··· EXERCISE MATERIAL ···
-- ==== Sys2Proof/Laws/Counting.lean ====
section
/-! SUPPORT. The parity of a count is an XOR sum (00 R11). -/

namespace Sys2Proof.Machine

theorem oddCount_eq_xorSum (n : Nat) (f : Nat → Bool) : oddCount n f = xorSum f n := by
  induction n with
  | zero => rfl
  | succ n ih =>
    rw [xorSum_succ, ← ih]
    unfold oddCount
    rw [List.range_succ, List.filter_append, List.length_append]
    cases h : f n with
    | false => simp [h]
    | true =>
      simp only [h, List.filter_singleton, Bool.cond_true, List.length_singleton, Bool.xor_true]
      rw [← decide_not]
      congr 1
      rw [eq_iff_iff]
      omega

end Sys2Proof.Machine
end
···
··· EXERCISE MATERIAL ···
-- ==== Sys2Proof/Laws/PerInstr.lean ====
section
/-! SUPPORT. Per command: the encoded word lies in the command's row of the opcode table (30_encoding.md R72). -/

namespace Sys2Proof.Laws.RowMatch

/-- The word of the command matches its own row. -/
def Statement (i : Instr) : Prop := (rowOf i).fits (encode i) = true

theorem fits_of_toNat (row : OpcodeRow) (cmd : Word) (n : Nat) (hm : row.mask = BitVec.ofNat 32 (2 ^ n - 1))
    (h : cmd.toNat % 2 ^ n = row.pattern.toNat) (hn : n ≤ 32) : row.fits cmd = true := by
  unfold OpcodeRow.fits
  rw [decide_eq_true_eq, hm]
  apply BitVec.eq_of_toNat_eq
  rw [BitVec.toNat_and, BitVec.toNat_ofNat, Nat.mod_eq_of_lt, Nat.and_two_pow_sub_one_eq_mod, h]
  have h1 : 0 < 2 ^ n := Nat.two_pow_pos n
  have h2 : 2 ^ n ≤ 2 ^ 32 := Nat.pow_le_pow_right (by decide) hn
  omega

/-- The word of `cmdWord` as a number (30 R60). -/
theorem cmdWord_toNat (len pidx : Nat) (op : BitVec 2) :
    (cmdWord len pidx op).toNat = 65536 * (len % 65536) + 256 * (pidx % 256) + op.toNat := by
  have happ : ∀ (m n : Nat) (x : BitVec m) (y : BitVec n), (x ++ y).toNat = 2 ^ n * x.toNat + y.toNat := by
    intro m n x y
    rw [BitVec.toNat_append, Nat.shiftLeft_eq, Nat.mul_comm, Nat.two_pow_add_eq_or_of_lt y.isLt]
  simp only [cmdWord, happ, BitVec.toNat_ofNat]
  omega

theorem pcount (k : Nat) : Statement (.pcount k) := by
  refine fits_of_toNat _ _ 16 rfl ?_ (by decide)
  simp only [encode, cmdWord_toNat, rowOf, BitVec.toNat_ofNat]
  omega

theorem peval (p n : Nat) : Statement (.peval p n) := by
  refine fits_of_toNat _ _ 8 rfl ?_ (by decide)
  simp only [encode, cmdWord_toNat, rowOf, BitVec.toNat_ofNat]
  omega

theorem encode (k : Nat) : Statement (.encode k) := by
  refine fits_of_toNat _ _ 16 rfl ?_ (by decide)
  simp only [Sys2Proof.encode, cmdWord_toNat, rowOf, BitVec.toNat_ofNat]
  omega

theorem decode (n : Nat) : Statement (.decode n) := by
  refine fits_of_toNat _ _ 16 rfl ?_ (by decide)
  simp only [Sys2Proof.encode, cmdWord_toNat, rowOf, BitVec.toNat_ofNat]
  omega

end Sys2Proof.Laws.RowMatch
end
···
WORK REQUEST
Give the number of lines in the records that contain the string "Laws", and nothing besides.

RESPONSE BELOW
4